What does a gynaecologist do?

A gynaecologist is a specialist in the examination and treatment of female organs.

When to see a gynaecologist?

Fibroids are a benign tumour of the female uterus. Typically common among middle-aged women aged 35-45, but may affect the younger age group. The biggest problem with the latter age group is that fibroids can also make conception more difficult. Of course, their occurrence depends on many things, such as individual characteristics, lifestyle, environmental influences, and hereditary factors. In most cases, the disruption of hormonal balance leads to the development of fibroids. The ratio of oestrogen to progesterone is upset, oestrogen dominance is created, which increases the cell division-stimulating effect of oestrogen on the uterine wall. As a result, fibroids form and grow. Larger fibroids can cause severe bladder complaints in addition to a feeling of tightness in the lower abdomen. Typical symptoms may include a marked increase in abdominal volume, frequent urination or urinary incontinence, and in some cases constipation.

  • Ovarian cyst

Ovarian cyst is a benign tumour containing fluid from the ovaries. Cysts are most commonly detected by ultrasound. Symptoms may include: lower abdominal pain, tenderness to pressure, bloating, bleeding disorders, abdominal discomfort, urination-stool complaints, increase in abdominal volume. Cysts may have one or more compartments based on content. While single-compartment cysts are usually not abnormal, multi-compartment cysts should always be investigated. If cysts are grouped by size, care should be taken to larger than 50 mm, as histology is usually ordered by a gynaecologist at this size. Cysts 20-30 mm in size are usually functional cysts and do not cause much complaint. Malignant lesions can originate from any tissue, especially if there is a genetic predisposition in the family. That is why it is very important that if you have an ovarian cyst, you should regularly check for changes in size.

  • Endometriosis

Endometriosis is when the endometrial cells from which menstrual bleeding occurs appear outside the cervix. This disease affects ninety-five percent of women of reproductive age, is more common in women who did not give birth, and is rare after changing age. The most common symptom is severe, lower abdominal cramping pain during menstruation with prolonged menstrual bleeding.
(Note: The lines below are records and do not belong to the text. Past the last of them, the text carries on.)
/-- SET_THRESHOLD. Thermal limits are signed. -/
def execSetThreshold (s : State) : Host.Outcome State Fault Refusal :=
  s.serve 0x03 (· == 6) fun req s =>
    let i := reqNat req 0 1
    let value (o : Nat) : Int := if i < 96 then signed 16 (reqNat req o 2) else reqNat req o 2
    if h : i < 189 then
      if value 3 < value 1 ∨ 1 < reqNat req 5 1 then (1, [], s)
      else (0, [], { s with mgmt := { s.mgmt with
        sensors := s.mgmt.sensors.set i { s.mgmt.sensors[i] with lo := value 1, hi := value 3, alertEn := reqNat req 5 1 == 1 } } })
    else (1, [], s)

/-- READ_LOG: the oldest held record at or after the requested number, and those after it (R509). -/
def execReadLog (s : State) : Host.Outcome State Fault Refusal :=
  s.serve 0x04 (· == 6) fun req s =>
    let src := reqNat req 0 1
    let count := reqNat req 5 1
    if 1 < src ∨ count = 0 ∨ 127 < count then (1, [], s)
    else
      (0, s.logFrom (src == 1) (reqNat req 1 4) count, s)

/-- SET_POWER: ICC_MAX, a BEAT_FLOOR request and rail limits within ADMIT_VLIMIT (R503, R510). -/
def execSetPower (s : State) : Host.Outcome State Fault Refusal :=
  s.serve 0x05 (· == 7) fun req s =>
    let icc := reqNat req 0 2
    let floor := reqNat req 2 1
    let lo := reqNat req 3 2
    let hi := reqNat req 5 2
    if icc = 0 ∨ floor < 24 ∨ hi < lo ∨ lo < s.adm.vmin.toNat ∨ s.adm.vmax.toNat < hi then (1, [], s)
    else (0, [], { s with
      mgmt := { s.mgmt with iccMax := BitVec.ofNat 16 icc, floorReq := BitVec.ofNat 8 floor, railMin := BitVec.ofNat 10 lo, railMax := BitVec.ofNat 10 hi }
      tally := { s.tally with beatFloor := BitVec.ofNat 8 floor } })

/-! ## Firmware update (R528 to R530) -/

/-- The slot of a component that is not committed. -/
def State.freeSlot (s : State) (comp : Nat) : Nat := 1 - (s.slots comp).committed

/-- A staging begins, unless the component or the size is out of range. -/
def State.stage (s : State) (comp size : Nat) : Option State :=
  if comp = 0 ∨ 3 < comp ∨ (s.slotSpan comp (s.freeSlot comp)).2 < size then none
  else some { s with mgmt := { s.mgmt with staging := some { comp, slot := s.freeSlot comp, size } } }

/-- FW_BEGIN; a size of zero is a no-op (R16). -/
def execFwBegin (s : State) : Host.Outcome State Fault Refusal :=
  s.serve 0x10 (· == 5) fun req s =>
    match s.stage (reqNat req 0 1) (reqNat req 1 4) with
    | some t => (0, [], if reqNat req 1 4 = 0 then s else t)
    | none => (1, [], s)

/-- FW_WRITE: bytes go to the staging slot; no bytes are a no-op (R16). -/
def execFwWrite (s : State) : Host.Outcome State Fault Refusal :=
  s.serve 0x11 (fun n => 4 ≤ n && n ≤ 4092) fun req s =>
    match s.mgmt.staging with
    | some g =>
      let bytes := req.drop 4
      if g.size < reqNat req 0 4 + bytes.length then (1, [], s)
      else
        let t := s.flashWrite ((s.slotSpan g.comp g.slot).1 + reqNat req 0 4) bytes
        (0, [], if bytes = [] then s else { t with mgmt := { t.mgmt with staging := some { g with verified := false } } })
    | none => (5, [], s)

/-- The staged image is checked (R528, R552): the RESULT, and the state after it. A slot that fails is marked
invalid, a signature or rollback failure logged. -/
def State.verifyStaged (s : State) (g : Staging) : Nat × State :=
  let e := if g.comp = 3 then
      (match s.imageError (g.slot * 0x100000) true true with | 0 => 0 | 2 => 3 | 5 => 4 | _ => 1)
    else s.codeError g.comp g.slot
  if e = 0 then
    let s := s.commitSlot (compIndex g.comp) fun c => { c with failed := c.failed &&& ~~~((1 : BitVec 2) <<< g.slot) }
    (0, { s with mgmt := { s.mgmt with staging := some { g with verified := true } } })
  else
    let s := if e = 1 then s else s.log Codes.firmwareRejected .reckoner { index := g.comp }
    let s := s.markFailed g.comp g.slot
    (e, { s with mgmt := { s.mgmt with staging := some { g with verified := false } } })

/-- FW_VERIFY. -/
def execFwVerify (s : State) : Host.Outcome State Fault Refusal :=
  s.serve 0x12 (· == 0) fun _ s =>
    match s.mgmt.staging with
    | some g =>
      let r := s.verifyStaged g
      let v := s.slotVersion g.comp g.slot
      (r.1, if r.1 = 0 then natToBytes 4 v.1 ++ natToBytes 4 v.2 else [], r.2)
    | none => (5, [], s)

/-- A verified slot becomes TRIAL (R529); at once, the Reckoner restarts onto it. -/
def State.activate (s : State) (g : Staging) (atOnce : Bool) : State :=
  let s := s.commitSlot (compIndex g.comp) fun c => { c with trial := g.slot + 1 }
  let s := { s with mgmt := { s.mgmt with staging := none } }
  if atOnce then
    State.restartFw { s with
      mgmt := { s.mgmt with trial := true, fwSlot := g.slot == 1, alive := false, activating := true, nonce := none } }
  else s

/-- FW_ACTIVATE: mode 0 at the next device reset, mode 1 at once for component 1. -/
def execFwActivate (s : State) : Host.Outcome State Fault Refusal :=
  s.serve 0x13 (· == 1) fun req s =>
    let mode := reqNat req 0 1
    if 1 < mode then (1, [], s)
    else if mode = 1 ∧ s.boot.state = .recovery then (5, [], s)
    else match s.mgmt.staging with
      | some g =>
        if !g.verified then (5, [], s)
        else if mode = 1 ∧ g.comp ≠ 1 then (1, [], s)
        else (0, [], s.activate g (mode == 1))
      | none => (5, [], s)

/-- FW_COMMIT_SVN: a fuse counter rises to the SVN of the committed image; it never falls (R530). -/
def execFwCommitSvn (s : State) : Host.Outcome State Fault Refusal :=
  s.serve 0x14 (· == 1) fun req s =>
    let comp := reqNat req 0 1
    let svn := (s.slotVersion comp (s.slots comp).committed).2
    let fuses := s.boot.fuses
    if comp = 1 ∧ svn ≤ 64 then
      let n := max fuses.fwCounter svn
      (0, [BitVec.ofNat 8 n], { s with boot := { s.boot with fuses := { fuses with fwCounter := n } } })
    else if comp = 2 ∧ svn ≤ 32 then
      let n := max fuses.mcCounter svn
      (0, [BitVec.ofNat 8 n], { s with boot := { s.boot with fuses := { fuses with mcCounter := n } } })
    else (1, [], s)

/-- TRIAL_COMMIT: trial firmware that has held ALIVE for 60 s becomes committed (R529). -/
def execTrialCommit (s : State) : Host.Outcome State Fault Refusal :=
  guardStep (s.mgmt.trial && s.mgmt.alive && s.mgmt.aliveUp + 60000000000 ≤ s.tally.up) s
    (let s := s.commitSlot 0 fun c => { c with committed := boolBit s.mgmt.fwSlot, trial := 0 }
     { s with mgmt := { s.mgmt with trial := false } })

/-! ## Lifecycle (R515, R516) -/

/-- The security DRBG delivers, or ENTROPY (R511). -/
def State.security (s : State) : Option (BitVec 384) × State :=
  match s.drbgDraw 2 with
  | (some x, t) => (some x, t)
  | (none, t) => (none, t.log Codes.entropyUnavailable .reckoner {})

/-- LC_NONCE: a fresh nonce, in place of any other. -/
def execLcNonce (s : State) : Host.Outcome State Fault Refusal :=
  s.serve 0x20 (· == 0) fun _ s =>
    match s.security with
    | (some x, t) =>
      let n : BitVec 256 := x.truncate 256
      (0, natToBytes 32 n.toNat, { t with mgmt := { t.mgmt with nonce := some n } })
    | (none, t) => (7, [], t)

/-- The targets of LC_SET from a state (Table 16.7); the fuses hold four owner keys. -/
def Fuses.mayEnter (f : Fuses) (target : Nat) : Bool :=
  match f.lifecycle, target with
  | 0, 1 => true
  | 1, 2 => f.owners.length < 4
  | 1, 4 => true
  | 2, 3 => true
  | 2, 4 => true
  | 3, 1 => f.owners.length < 4
  | 3, 4 => true
  | _, _ => false

/-- The key that authorises LC_SET from the present state: Drenil's, or the owner's from the applied image,
whose digest is fused (R516, R542). -/
def State.lifecycleKey (s : State) : List Byte :=
  if s.boot.fuses.lifecycle = 2 then s.flashRead (boolBit s.boot.cfgSlot * 0x100000 + 256) 96 else drenilKeyBytes 0

/-- The message an LC_SET signs (R516). -/
def State.lcMessage (s : State) (target : Nat) (nonce : BitVec 256) (digest : List Byte) : List Byte :=
  natToBytes 16 s.boot.fuses.serial.toNat ++ [BitVec.ofNat 8 s.boot.fuses.lifecycle, BitVec.ofNat 8 target] ++
    natToBytes 32 nonce.toNat ++ (if target = 2 then digest else [])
For someone with endometriosis, intercourse becomes painful in addition to menstruation. Moreover, if endometriosis colonies are located around the bladder, lower abdominal urination pain may occur. In case the problem occurs near the intestinal tract, defecation will be painful, sometimes even bloody stools may occur.

  • Pregnancy, pregnancy care

Common gynaecological examinations

Gynaecological examination consists of examination of the vulva, vagina, uterus, ovaries and cervical screening (cytology). In addition to the examination, vaginal ultrasound (or pregnancy ultrasound in the context of pregnancy care) is also performed.
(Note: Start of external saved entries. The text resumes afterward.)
/-- An ATOM at its home: the state, and what XD receives. A sealed word reaches no scalar: the ATOM is refused (R2, R173,
R174; log entry 71). -/
def State.atomHome (s : State) (x : Xfer) : State × Scalar :=
  let lost : Scalar := { poison := some {} }
  match (if x.isSealed then .sealViolation else s.homeAccess (funcNo x.func) false true x.addr) with
  | .sealViolation =>
    ((s.fault x.run Codes.sealViolation x.frame).dropOf x none x.addr, { poison := some { cause := Codes.sealViolation, run := x.run } })
  | .unmapped => (s.dropWrite x Codes.writeOob x.addr, lost)
  | .domainOff => (s.dropWrite x Codes.domainOffAccess x.addr, {})
  | .ok =>
    let q := (s.prime x.prime).q.toNat
    let home (s : State) : State × Scalar :=
      match x.mark with
      | some m => (s, { value := BitVec.ofNat 32 (memReadNat s.mem x.addr 4), poison := some m })
      | none =>
        let r := s.atomAt x.addr x.aop x.opa x.opc q
        (r.1, { value := BitVec.ofNat 32 r.2.1, poison := r.2.2 })
    match s.place x.addr with
    | .regs o =>
      let r := s.aliasRead o
      match x.mark with
      | some m => (r.2, { value := r.1, poison := some m })
      | none => (if atomWrites x.aop { value := r.1 } x.opc then
          r.2.aliasWrite o (BitVec.ofNat 32 (atomValue x.aop r.1.toNat x.opa x.opc q)) else r.2, { value := r.1 })
    | .spad g off =>
      if g.val ≠ x.frame ∧ (s.openRemote g off).isNone then
        (s.dropWrite x Codes.creditUnderflow x.addr, lost)
      else home s
    | _ =>
      match s.memDrop x.addr 4 with
      | some c => ((s.countDrop x.addr).dropWrite x c x.addr, lost)
      | none =>
        let r := home s
        (if atomWrites x.aop r.2 x.opc then r.1.forget x.frame (x.addr / 2048) else r.1, r.2)

/-- ATOM_APPLY: the operation is made at the word's home as one action; its Feeder holds the old value for the due
beat (R343, R344). -/
def execAtomApply (id : Nat) (s : State) : Host.Outcome State Fault Refusal :=
  match s.xfer? id with
  | some x =>
    let r := s.atomHome x
    guardStep (x.kind == .atom && x.device.isNone && x.result.isNone && s.inOrder x [x.addr / 2048]) s
      ((r.1.updXfer id fun y => { y with result := some r.2 }).runFeeders)
  | none => .next s

/-- The word an SLD reads at its home. A sealed word reaches no scalar: the read is refused (R2, R173, R174; log entry
71). -/
def State.sldHome (s : State) (x : Xfer) : State × Scalar :=
  if x.isSealed then
    (s.fault x.run Codes.sealViolation x.frame, { poison := some { cause := Codes.sealViolation, run := x.run } })
  else
    let r := (s.tellReads x [x.addr]).homeRead x x.addr 4
    (r.1, { value := BitVec.ofNat 32 r.2.1, poison := x.mark.orElse fun _ => r.2.2.map Mark.plain })

/-- SLD_HOME_READ: the word that stands at its home (R230, R338). -/
def execSldHomeRead (id : Nat) (s : State) : Host.Outcome State Fault Refusal :=
  match s.xfer? id with
  | some x =>
    let r := s.sldHome x
    guardStep (x.kind == .sld && x.result.isNone && s.inOrder x [x.addr / 2048]) s
      ((r.1.updXfer id fun y => { y with result := some r.2 }).runFeeders)
  | none => .next s

/-! ## Releases (R329 to R334) -/

/-- Does an address of a device lie in a scope of frame `f` (Table 10.2)? -/
def State.inScope (s : State) (f : FrameNo) (scope : Nat) (device : Option Nat) (addr : Nat) : Bool :=
  if !s.stays device then scope == 4 || (scope == 3 && s.groupHolds (device.getD 0))
  else
    match s.place addr with
    | .spad g _ => 2 ≤ scope || g == f || (scope == 1 && dieOf g == dieOf f)
    | _ => 2 ≤ scope

/-- The writes of a release's own Feeder and of the frame's finished operations that it still waits for (R330). A due
transfer of another Feeder has landed by the launch of its due beat. -/
def State.relWaits (s : State) (f : FrameNo) (x : Xfer) : Bool :=
  (s.xfers.any fun y => y.frame == x.frame && y.feeder == x.feeder && y.run == x.run && y.id < x.id && y.result.isNone &&
    y.dests.any fun d => s.inScope f x.scope d.1 d.2) ||
  (s.frame f).rn.ops.any fun o => o.lastBeat < x.issue && o.foot.any fun row => s.inScope f x.scope none (row * 2048)

/-- A dropped write that a release covers and whose destination its scope holds (R329, R332). -/
def State.relCovers (s : State) (f : FrameNo) (x : Xfer) (d : Drop) : Bool :=
  s.inScope f x.scope d.device d.addr &&
    (match d.feeder, d.beat with
      | some k, b => if k = x.feeder then d.id < x.id else (match b with | some b => b ≤ x.issue | none => false)
      | none, some b => b < x.issue
      | none, none => false)

/-- An earlier release of the same Feeder whose update is under way to the same flag of this device, whether its
REMOTE bit is set or not (R331). -/
def State.flagAhead (s : State) (x : Xfer) : Bool :=
  let here (y : Xfer) : Bool := match y.device with | some d => d == s.carry.self | none => true
  here x && s.xfers.any fun y => y.kind == .rel && y.sent && here y && y.frame == x.frame && y.feeder == x.feeder &&
    y.tframe == x.tframe && y.flag == x.flag && y.id < x.id

/-- A release is not before its turn: no earlier one of its Feeder waits, and no FLAG of its Feeder to the same flag
of that device is unanswered, whatever its operation (R331, R397). -/
def State.relTurn (s : State) (x : Xfer) : Bool :=
  (s.xfers.all fun y => !(y.kind == .rel && y.frame == x.frame && y.feeder == x.feeder && y.id < x.id && !y.sent)) &&
    (match x.device with
      | some d => !s.flagAhead x &&
          !(s.asked x d fun k => k.ptype == tFlag && k.addr % 2 ^ 16 == (flagPacket x d).addr % 2 ^ 16)
      | none => true)

/-- The release sends its update, or is suppressed (R330, R332). -/
def State.sendRelease (s : State) (f : FrameNo) (x : Xfer) : State :=
  if (s.frame f).rn.drops.any (s.relCovers f x) then
    let t := s.updFrame f fun fr => { fr with
      rn := { fr.rn with drops := fr.rn.drops.filter fun d => !s.relCovers f x d }
      reg := { fr.reg with suppressed := true } }
    ((t.report x.run Codes.releaseSuppressed f.val).dropXfer x.id).runFeeders
  else
    let t := s.updXfer x.id fun y => { y with sent := true }
    match x.device with
    | some d => (t.sendReq (.flag x.id) x.feeder (flagPacket x d)).pumpAll
    | none => t

/-- RELEASE_UPDATE_SEND. -/
def execReleaseUpdateSend (id : Nat) (s : State) : Host.Outcome State Fault Refusal :=
  match s.xfer? id with
  | some x =>
    match frameNo? x.frame with
    | some f => guardStep (x.kind == .rel && !x.sent && !s.relCancelled x && !s.relWaits f x && s.relTurn x) s (s.sendRelease f x)
    | none => .next s
  | none => .next s

/-- A flag update of this device reaches its home (R241, R349). -/
def State.flagHome (s : State) (x : Xfer) (g : FrameNo) : State :=
  if (s.frame g).gone ∨ (s.holder g).map (·.val) ≠ some x.func then
    (s.refuseFlag g).event x.run Codes.flagRefused x.frame
  else if !s.powered g then s.report x.run Codes.domainOffAccess x.frame
  else s.putFlag g x.flag (x.fop == 1) (BitVec.ofNat 32 x.value)

/-- FLAG_UPDATE_APPLY: a sent update is applied at the flag's home, those of one Feeder in order (R331, R336). -/
def execFlagUpdateApply (id : Nat) (s : State) : Host.Outcome State Fault Refusal :=
  match s.xfer? id with
  | some x =>
    match frameNo? x.tframe with
    | some g => guardStep (x.kind == .rel && x.sent && x.device.isNone && !s.flagAhead x) s (((s.flagHome x g).dropXfer id).runFeeders)
    | none => .next s
  | none => .next s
In a complaint-free case, a gynaecological screening is required annually from the beginning of sexual life, which includes a basic gynaecological examination, cervical cancer screening, and gynaecological ultrasound. During cancer screening During cancer screening

cytological sampling is performed on the surface of the cervix. The test only takes a few minutes and is painless. Cervical cancer can be cured in a very good proportion, almost 100%, if detected early. That is why it is extremely important to carry out a screening test every year.
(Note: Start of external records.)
/-- R216, R228, R238, R239, R246, R335. -/
def Obligations.SequencerWordsComplete : Prop :=
  (∀ s f i, s.iss? f .nop = some i → Completes (.nop f) s fun t =>
    MovesOn s t f i.w ∧ nominal i.w = wCost i.w ∧ (t.frame f).rn.ops = (s.frame f).rn.ops ∧
    (t.frame f).rn.pend = (s.frame f).rn.pend ∧ SameRegisters f s t ∧ OnlyFrame f s t) ∧
  (∀ s f i, s.iss? f .endWord = some i → Completes (.endWord f) s fun t =>
    (t.frame f).rn.endIssued = true ∧ MovesOn s t f i.w ∧ SameRegisters f s t ∧ OnlyFrame f s t) ∧
  (∀ s f i, s.iss? f .sop = some i → Completes (.sop f) s fun t =>
    (t.frame f).rn.pend = (s.frame f).rn.pend ++ [.scalar (fld i.w 80 5) ((s.frame f).sop i.w)] ∧
    MovesOn s t f i.w ∧ SameRegisters f s t ∧ OnlyFrame f s t) ∧
  (∀ s f i, s.iss? f .flagSet = some i → Completes (.flagSet f) s fun t =>
    (t.frame f).rn.pend = (s.frame f).rn.pend ++
      [.flag (fld i.w 76 8) ((s.frame f).flagValue (flag1 i.w 84) (fld i.w 85 32))] ∧
    MovesOn s t f i.w ∧ SameRegisters f s t ∧ SameMemory s t ∧ SameOthers f s t) ∧
  (∀ s f i, s.iss? f .flagWait = some i → Completes (.flagWait f) s fun t =>
    (t.frame f).rn.wait = some {
      flag := fld i.w 76 8, target := ((s.frame f).flagValue (flag1 i.w 84) (fld i.w 85 16)).toNat
      dec := flag1 i.w 101, acq := false, issue := s.tally.count.toNat, timeout := fld i.w 102 25 } ∧
    (t.frame f).seq.state = .waiting ∧ MovesOn s t f i.w ∧ SameRegisters f s t ∧ SameMemory s t ∧ SameOthers f s t) ∧
  (∀ s f i, s.iss? f .flagAcq = some i → Completes (.flagAcq f) s fun t =>
    (t.frame f).rn.wait = some {
      flag := fld i.w 76 8, target := ((s.frame f).flagValue (flag1 i.w 84) (fld i.w 85 16)).toNat
      dec := flag1 i.w 101, acq := true, issue := s.tally.count.toNat, timeout := fld i.w 102 25 } ∧
    (t.frame f).seq.state = .waiting ∧ MovesOn s t f i.w ∧ SameRegisters f s t ∧ SameMemory s t ∧ SameOthers f s t)

/-- R107, R233 to R236, R239, R240. -/
def Obligations.ControlWordsComplete : Prop :=
  (∀ s f i, s.iss? f .br = some i → Completes (.br f) s fun t =>
    SameRegisters f s t ∧ SameMemory s t ∧ SameOthers f s t ∧ (t.frame f).rn.ops = (s.frame f).rn.ops ∧
    (let pc := (s.frame f).rn.word + 1
     let w0 := fld i.w 91 11
     let w1 := fld i.w 102 11
     let start := if brCond (s.frame f) i.w then pc + w0 else pc
     let n := if brCond (s.frame f) i.w then w1 else w0
     (n ≠ 0 → (t.frame f).rn.word = start ∧ (t.frame f).rn.nextBeat = s.tally.count.toNat + 2 ∧
       ∃ c : ArmCtx, (t.frame f).rn.ctx = .arm c :: (s.frame f).rn.ctx ∧ c.endPc = start + n ∧ c.joinPc = pc + w0 + w1) ∧
     (n = 0 → (t.frame f).rn.word = (normalize (s.frame f).rn.ctx (pc + w0 + w1)).2.1 ∧
       (t.frame f).rn.nextBeat = s.tally.count.toNat + 2 + fld i.w 113 15))) ∧
  (∀ s f i, s.iss? f .loop = some i → Completes (.loop f) s fun t =>
    SameRegisters f s t ∧ SameMemory s t ∧ SameOthers f s t ∧ (t.frame f).rn.ops = (s.frame f).rn.ops ∧
    (t.frame f).rn.nextBeat = s.tally.count.toNat + 1 ∧
    (let pc := (s.frame f).rn.word + 1
     let n := fld i.w 97 11
     let c := (s.frame f).loopCount i.w
     (c ≠ 0 → n ≠ 0 → (t.frame f).rn.word = pc ∧
       (t.frame f).rn.ctx = .loop { bodyPc := pc, bodyW := n, left := c - 1, index := 0 } :: (s.frame f).rn.ctx) ∧
     (c = 0 ∨ n = 0 → (t.frame f).rn.word = (normalize (s.frame f).rn.ctx (pc + n)).2.1))) ∧
  (∀ (s : State) (f : FrameNo) (wt : Wait) (r : Run), (s.frame f).rn.wait = some wt → wt.expired = true →
    s.runOf f = some r → hasFrame r.frames f = true → r.aborted = none → r.endBeat = none →
    Completes (.waitExpired f) s fun t =>
      (t.frame f).rn.wait = none ∧ (∃ q ∈ t.runs, q.id = r.id ∧ q.aborted ≠ none) ∧ SameMemory s t)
There are many reasons for bleeding disorders

  • Hormonal disorders such as thyroid problems.
  • Fibroids – A benign tumour of the uterus.
  • Contraceptive device placed in the uterus.
  • Fluorine complaint, perineum area discomfort, which may be due to e.g. fungal, bacterial infection, Trichomoniasis, Mycoplasma, Ureaplasma, Clamydia infection
  • Pelvic and lower abdominal pain, which can have numerous causes such as inflammation, myoma, endometriosis, PCOS syndrome
  • Investigating fertility problems
  • Investigation of complaints around menopause
  • Additional pregnancy test

The NIFTY test is currently the world’s leading non-invasive prenatal test (meaning it does not require medical intervention involving a cut or puncture). This means that there is virtually no risk of miscarriage, as there is no need to pierce the abdominal wall. The detection rate of the test is over 99%, so if the result is negative, we can be 99% sure that our foetus is not affected by any of the Down, Patau and Edwards syndromes. The test can detect a total of 18 types of syndrome, and the sex of the foetus can also be determined.

For whom and in what life situation is it recommended to perform it?

  • The mother is over 35 years old.
  • Biochemical tests and ultrasound examinations in the first or second trimester indicated a high risk of chromosomal abnormalities.
  • A chromosomal abnormality has occurred in a previous pregnancy or family.
  • Invasive prenatal procedures are contraindicated (e.g. increased risk of miscarriage).
  • In vitro fertilization or previous relapses of spontaneous abortion have been performed.

In addition to the above, it is recommended for all expectant mothers who want a test with higher reliability than the combined test. It is recommended that the test be performed at 10 to 18 weeks of gestation.